• **INSTRUCTIONS FOR THE TASK**:
Whenever a line below mentions the word "locref", that line should be copied.

(INFORMATION PROVIDED)

-- ==== Sys2Proof/Safety.lean ====
section
/-! DEFINITION. The terms statements about MSKD are written in: how a command ends, what it leaves
alone, the relations the spec gives for its results, and the invariant every step keeps. -/

namespace Sys2Proof.Safety

open Sys2Proof.Machine

/-! ### How a command ends -/

/-- The end of a command without fault (R102): `BUSY` 0, `DONE` 1, `CMDCNT` one more. -/
structure Completed (s t : State) : Prop where
  busy : t.busy = false
  done : t.done = true
  cmdCnt : t.cmdCnt = s.cmdCnt + 1

/-- The control and status registers a command does not write when it ends without fault, and the
model's own fields. -/
structure SameControl (s t : State) : Prop where
  ieDone : t.ieDone = s.ieDone
  ieFault : t.ieFault = s.ieFault
  fault : t.fault = s.fault
  err : t.err = s.err
  errCmd : t.errCmd = s.errCmd
  errInfo : t.errInfo = s.errInfo
  cmdLat : t.cmdLat = s.cmdLat
  maxLen : t.maxLen = s.maxLen
  epoch : t.epoch = s.epoch
  turns : t.turns = s.turns
  resp : t.resp = s.resp

/-- Fault entry (R255): these five fields change and nothing else does. -/
def faulted (code info : Word) (s : State) : State :=
  { s with err := code, errCmd := s.cmdLat, errInfo := info, fault := true, busy := false }

/-! ### Places in memory -/

/-- The bytes of elements 0 to `n - 1` of a buffer (R45). -/
def inBuf (b : Buf) (n a : Nat) : Prop := bufAddr b 0 ≤ a ∧ a < bufAddr b 0 + 8 * n

/-- The bytes of elements 0 to `n - 1` of both coefficient vectors of a slot (R40). -/
def inCoef (slot : Fin 4) (n a : Nat) : Prop :=
  (coefBAddr slot 0 ≤ a ∧ a < coefBAddr slot 0 + 8 * n) ∨
    (coefAAddr slot 0 ≤ a ∧ a < coefAAddr slot 0 + 8 * n)

/-- A byte of a coefficient vector or of a data buffer (R71). -/
def mappedByte (maxLen a : Nat) : Prop :=
  (0x1000 ≤ a ∧ a < 0x2000) ∨
    (0x01000000 ≤ a ∧ a < 0x17000000 ∧ a % 0x01000000 < 8 * maxLen)

/-! ### Hypotheses on the state -/

/-- `MAXLEN` is one the spec allows (R10): buffers do not overlap. -/
def capacityOk (s : State) : Prop := s.maxLen ≤ Config.maxLenLimit

/-- A length register is 1 to `MAXLEN` (R133). -/
def lengthIn (s : State) (n : Word) : Prop := 1 ≤ n.toNat ∧ n.toNat ≤ s.maxLen

/-- The next turn is the core's (log entry 1). -/
def coreTurn (s : State) : Prop := s.turns = [] ∨ ∃ ts, s.turns = .core :: ts

/-- The next turn is a hard reset (R280) or a soft reset (R281). -/
def resetTurn (s : State) : Prop :=
  (∃ ts, s.turns = .hardReset :: ts) ∨
    ∃ v ts, s.turns = .write 0x308 8 v :: ts ∧ v.getLsbD 0 = true

/-! ### Relations of the command rules -/

/-- `y` is the output of one causal pass `LF(x)` of length `len` (R146). -/
def IsPass (b : Nat → Word) (nb : Nat) (a : Nat → Word) (na len : Nat) (x y : Nat → Word) : Prop :=
  ∀ n < len,
    y n =
      F64.div
        ((List.range (min (na - 1) n)).foldl
          (fun acc k => F64.sub acc (F64.mul (a (k + 1)) (y (n - (k + 1)))))
          ((List.range (min (nb - 1) n + 1)).foldl
            (fun acc k => F64.add acc (F64.mul (b k) (x (n - k)))) F64.zero))
        (a 0)

/-- One iteration of the loop of `PLLSINE` (R178, R179): `x` is the pulse sample, `r` and `r'` the
registers before and after, `psi` the phase of the output sample. -/
def PulseSample (p : Params) (x : Word) (r r' : PllRegs) (psi : Word) : Prop :=
  let theta := F64.add r.last (F64.div (F64.mul Config.twoPi (F64.ofUint r.gap)) p.fs)
  let e := F64.wrap (F64.neg theta)
  let corr := F64.add (F64.mul p.kp e) (F64.mul p.ki (F64.add r.int e))
  let q :=
    if F64.ne x F64.zero = true ∧ r.prev = 0 then
      { r with
        err := e, int := F64.add r.int e, last := F64.wrap (F64.add theta corr), gap := 0,
        edges := r.edges + 1 }
    else r
  psi = F64.add q.last (F64.div (F64.mul Config.twoPi (F64.ofUint q.gap)) p.fs) ∧
    r' = { q with gap := q.gap + 1, prev := if F64.ne x F64.zero = true then 1 else 0 }

/-- One iteration of the loop of `PHCMP` (R184, R185, R186): `a` is the raw angle and `s` the output. -/
def AngleSample (alpha a : Word) (r r' : PllRegs) (s : Word) : Prop :=
  let d := F64.sub a r.cmpPrev
  let turns :=
    if F64.gt d Config.pi = true then r.cmpWraps - 1
    else if F64.lt d (F64.neg Config.pi) = true then r.cmpWraps + 1
    else r.cmpWraps
  let u := F64.add a (F64.mul Config.twoPi (F64.ofSint turns))
  if r.cmpValid = 0 then
    s = a ∧ r' = { r with cmpWraps := 0, cmpPrev := a, cmpSm := s, cmpValid := 1 }
  else
    s = F64.add (F64.mul alpha u) (F64.mul (F64.sub F64.one alpha) r.cmpSm) ∧
      r' = { r with cmpWraps := turns, cmpPrev := a, cmpSm := s }

/-- The ordered pair of index `k`, even and odd indices in their roles (R225, R229). -/
def orderedPair (s : State) (k : Nat) : Angle × Angle :=
  if k % 2 = 0 then
    (if F64.gt (s.elem .SI k) F64.zero then .A0 else .A180,
      if F64.gt (s.elem .SQ k) F64.zero then .AM90 else .A90)
  else
    (if F64.gt (s.elem .SQ k) F64.zero then .AM90 else .A90,
      if F64.gt (s.elem .SI (k + 1)) F64.zero then .A0 else .A180)

/-- The number of pairs `DECODE` examines (R225's corner case). -/
def pairCount (ni nq : Nat) : Nat :=
  if ni = 0 then 0 else if ni % 2 = 1 then min nq ni else min nq (ni - 1)

/-- The number of an angle code (R221). -/
def angleCode : Angle → Nat
  | .A0 => 0
  | .A90 => 1
  | .A180 => 2
  | .AM90 => 3

/-- The 7-bit code of group `g` of `BITS`, as a sum of weighted bits (R228). -/
def groupCode (s : State) (g : Nat) : Nat :=
  ((List.range 7).map fun j => ((s.elem .BITS (7 * g + j)).toNat % 2) * 2 ^ (6 - j)).sum

/-- A stage of a hand-run demodulation (R109, P5): a command, or the host's write of `CUTHI`. -/
inductive Stage where
  | run (i : Instr)
  | cutHi (v : Word)
  deriving DecidableEq, Repr

/-- The stages one after the other, each from the state the one before it left. -/
def runStages : List Stage → State → Host.Outcome State Fault Refusal
  | [], s => .next s
  | .cutHi v :: l, s => runStages l { s with params := { s.params with cutHi := v } }
  | .run i :: l, s =>
    match exec i s with
    | .next t => runStages l t
    | .fault r => .fault r
    | .refused r => .refused r

/-! ### A pass in chunks (R180) -/

/-- The commands that carry state from one chunk of a pass to the next (R86, R180). -/
inductive PassCommand where
  | pllsine | locref | phcmp
  deriving DecidableEq, Repr

/-- The command itself. -/
def PassCommand.instr : PassCommand → Instr
  | .pllsine => .pllsine
  | .locref => .locref
  | .phcmp => .phcmp

/-- The buffers it reads, sample by sample (R179, R183, R186). -/
def PassCommand.inputs : PassCommand → List Buf
  | .pllsine => [.PBUF]
  | .locref => []
  | .phcmp => [.GRE, .GIM, .LRE, .LIM]

/-- The buffers it writes, sample by sample (R179, R183, R186). -/
def PassCommand.outputs : PassCommand → List Buf
  | .pllsine => [.GRE, .GIM]
  | .locref => [.LRE, .LIM]
  | .phcmp => [.PHBUF, .PHDEG]

/-- Its checks but that of `PLEN` (R179, R183, R186). -/
def PassCommand.ready (p : Params) : PassCommand → Prop
  | .pllsine => F64.pos p.fs = true ∧ F64.isFinite p.kp = true ∧ F64.isFinite p.ki = true
  | .locref => F64.pos p.fs = true
  | .phcmp =>
    F64.isFinite p.alpha = true ∧ F64.gt p.alpha F64.zero = true ∧ F64.le p.alpha F64.one = true

/-- `u` is a state in which the host runs the rest of a pass: the registers as the chunk before left
them in `t`, the parameters of the pass as they were in `s`, and the next `m` input samples of `s`, from
sample `n` on (R187, R290 items 3 and 4). -/
structure ResumesPass (c : PassCommand) (s t u : State) (n m : Nat) : Prop where
  pll : u.pll = t.pll
  fs : u.params.fs = s.params.fs
  kp : u.params.kp = s.params.kp
  ki : u.params.ki = s.params.ki
  alpha : u.params.alpha = s.params.alpha
  pLen : u.params.pLen.toNat = m
  maxLen : u.maxLen = s.maxLen
  inputs : ∀ b ∈ c.inputs, ∀ k < m, u.elem b k = s.elem b (n + k)

/-! ### The demodulation of a block (R208, R209) -/

/-- The state passes every check of `DEMOD` (R208). -/
structure DemodReady (s : State) : Prop where
  capacity : capacityOk s
  len : lengthIn s s.params.len
  fs : F64.pos s.params.fs = true
  rs : F64.pos s.params.rs = true
  fc : F64.isFinite s.params.fc = true
  testMode : s.params.testMode.toNat ≤ 3
  track : s.params.phSel = 0 ∨ (s.params.phSel = 1 ∧ s.params.phLen = s.params.len)
  quotient : F64.isFinite (slotQuotient s) = true
  slotLow : 1 ≤ F64.floorInt (slotQuotient s)
  slotHigh : F64.floorInt (slotQuotient s) ≤ s.maxLen
  order : 1 ≤ s.params.order.toNat ∧ s.params.order.toNat ≤ 16
  highPass : insideUnit (normCutoff Config.hpCut s.params.fs) = true
  lowPass : insideUnit (normCutoff s.params.rs s.params.fs) = true

/-- The script of `DEMOD`, stage by stage (R209): the host writes `CUTHI` before each design. -/
def demodStages (p : Params) : List Stage :=
  [.run (.sanit 0), .cutHi Config.hpCut, .run (.fdesign 0 1), .run (.fapply 0 0 2), .run .synth,
    .run .mix, .cutHi p.rs, .run (.fdesign 1 0), .run (.fapply 1 5 5), .run (.fapply 1 6 6),
    .run (.scale2 5), .run (.scale2 6), .run .integ, .run .phamp, .run .decode] ++
    if p.asciiEn = 0 then [] else [.run .ascii]

/-- What `SANIT` makes of a sample (R201). -/
def sanitised (w : Word) : Word := if F64.isFinite w then w else F64.zero

/-- Two states that `DEMOD` cannot tell apart (R209's operands, R86, R211): the parameters it reads are
equal, the block is after sanitising, and so is the phase track where there is one. -/
structure SameDemodInputs (s u : State) : Prop where
  fs : u.params.fs = s.params.fs
  fc : u.params.fc = s.params.fc
  rs : u.params.rs = s.params.rs
  order : u.params.order = s.params.order
  len : u.params.len = s.params.len
  phSel : u.params.phSel = s.params.phSel
  phLen : u.params.phLen = s.params.phLen
  testMode : u.params.testMode = s.params.testMode
  asciiEn : u.params.asciiEn = s.params.asciiEn
  maxLen : u.maxLen = s.maxLen
  block : ∀ n < s.params.len.toNat, sanitised (u.elem .XBUF n) = sanitised (s.elem .XBUF n)
  track : s.params.phSel = 1 → ∀ n < s.params.len.toNat, u.elem .PHBUF n = s.elem .PHBUF n

/-! ### Rounding (R14) -/

/-- `r` is the finite value nearest to `z / d` in units of 2^-1074, the one with an even pattern when
two are. -/
def IsNearest (z d : Int) (r : Word) : Prop :=
  ∀ w : Word, F64.isFinite w = true → w ≠ r →
    |z - F64.scaled r * d| < |z - F64.scaled w * d| ∨
      (|z - F64.scaled r * d| = |z - F64.scaled w * d| ∧ r.getLsbD 0 = false)

/-- The exact result `z / d`, in units of 2^-1074, is beyond the largest finite value by at least half a
unit in the last place. -/
def Overflows (z d : Int) : Prop := (2 ^ 54 - 1) * 2 ^ 2044 * |d| ≤ |z|

/-- `r` is the exact result `z / d`, in units of 2^-1074, rounded once: the infinity of its sign exactly
when it overflows, and the nearest finite value otherwise. -/
def RoundsTo (z d : Int) (r : Word) : Prop :=
  (F64.isInf r = true ↔ Overflows z d) ∧
    (Overflows z d → F64.sign r = decide (z * d < 0)) ∧
    (¬Overflows z d → F64.isFinite r = true ∧ IsNearest z d r)

/-- `r` is the finite value nearest to the real `x`, in units of 2^-1074; no other is as near. -/
def IsNearestReal (x : ℝ) (r : Word) : Prop :=
  ∀ w : Word, F64.isFinite w = true → w ≠ r → |x - F64.scaled r| < |x - F64.scaled w|

/-! ### The tolerance of a design (R145) -/

/-- `m` is `max(1, max |v|)` over elements 0 to `n - 1` of the two vectors, in units of 2^-1280. -/
def IsMaxAbs (n : Nat) (a b : Nat → Int) (m : Nat) : Prop :=
  Exact.unit ≤ m ∧ (∀ j < n, (a j).natAbs ≤ m ∧ (b j).natAbs ≤ m) ∧
    (m = Exact.unit ∨ ∃ j < n, (a j).natAbs = m ∨ (b j).natAbs = m)

/-- Elements 0 to `n - 1` of the returned `a` and `b` are within `1e-9 max(1, max |a|, max |b|)` of the
exact `ea` and `eb` (R145), the maxima being those of the exact or of the returned vectors (log entry
5). -/
def DesignNear (n : Nat) (ea eb : Nat → Int) (a b : Nat → Word) : Prop :=
  ∃ m, (IsMaxAbs n ea eb m ∨
      IsMaxAbs n (fun j => Exact.ofWord (a j)) (fun j => Exact.ofWord (b j)) m) ∧
    ∀ j < n, 10 ^ 9 * |Exact.ofWord (a j) - ea j| ≤ m ∧ 10 ^ 9 * |Exact.ofWord (b j) - eb j| ≤ m

/-- Slot `slot` holds a design of R144's parameters in vectors of `n` elements (R143, R145): `A[0]` exactly
1.0, every element finite, and all within the tolerance of the exact values if finite values within it
exist. -/
def HoldsDesign (kind : FilterKind) (wl wh : Word) (order n : Nat) (slot : Fin 4) (t : State) : Prop :=
  let ea := fun j => (exactA kind wl wh order).getD j 0
  let eb := fun j => exactB kind (exactGain kind wl wh order) order j
  t.word (coefAAddr slot 0) = F64.one ∧
    (∀ j < n, F64.isFinite (t.word (coefBAddr slot j)) = true ∧
      F64.isFinite (t.word (coefAAddr slot j)) = true) ∧
    ((∃ a b : Nat → Word, (∀ j < n, F64.isFinite (a j) = true ∧ F64.isFinite (b j) = true) ∧
        DesignNear n ea eb a b) →
      DesignNear n ea eb (fun j => t.word (coefAAddr slot j)) (fun j => t.word (coefBAddr slot j)))

/-! ### The invariant -/

/-- What holds of every state a run reaches: `MAXLEN` is allowed, memory is in its canonical form and
lists only mapped bytes, at most one of `BUSY`, `DONE`, `FAULT` is set (R26, R260), and the fault
registers are 0 without a fault and hold one of the four codes with one (R27, R250). -/
structure Inv (s : State) : Prop where
  capacity : s.maxLen ≤ Config.maxLenLimit
  canonical : Memory.wf s.mem = true
  mapped : ∀ c ∈ s.mem, mappedByte s.maxLen c.1
  busyFault : ¬(s.busy = true ∧ s.fault = true)
  busyDone : ¬(s.busy = true ∧ s.done = true)
  doneFault : ¬(s.done = true ∧ s.fault = true)
  noFault : s.fault = false → s.err = 0 ∧ s.errCmd = 0 ∧ s.errInfo = 0
  code : s.fault = true → s.err = 1 ∨ s.err = 2 ∨ s.err = 5 ∨ s.err = 6

end Sys2Proof.Safety
end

(End INFORMATION PROVIDED)

• **SOLUTION TO THE PROBLEM**:
  | pllsine | locref | phcmp
  | .locref => .locref
  | .locref => []
  | .locref => [.LRE, .LIM]
  | .locref => F64.pos p.fs = true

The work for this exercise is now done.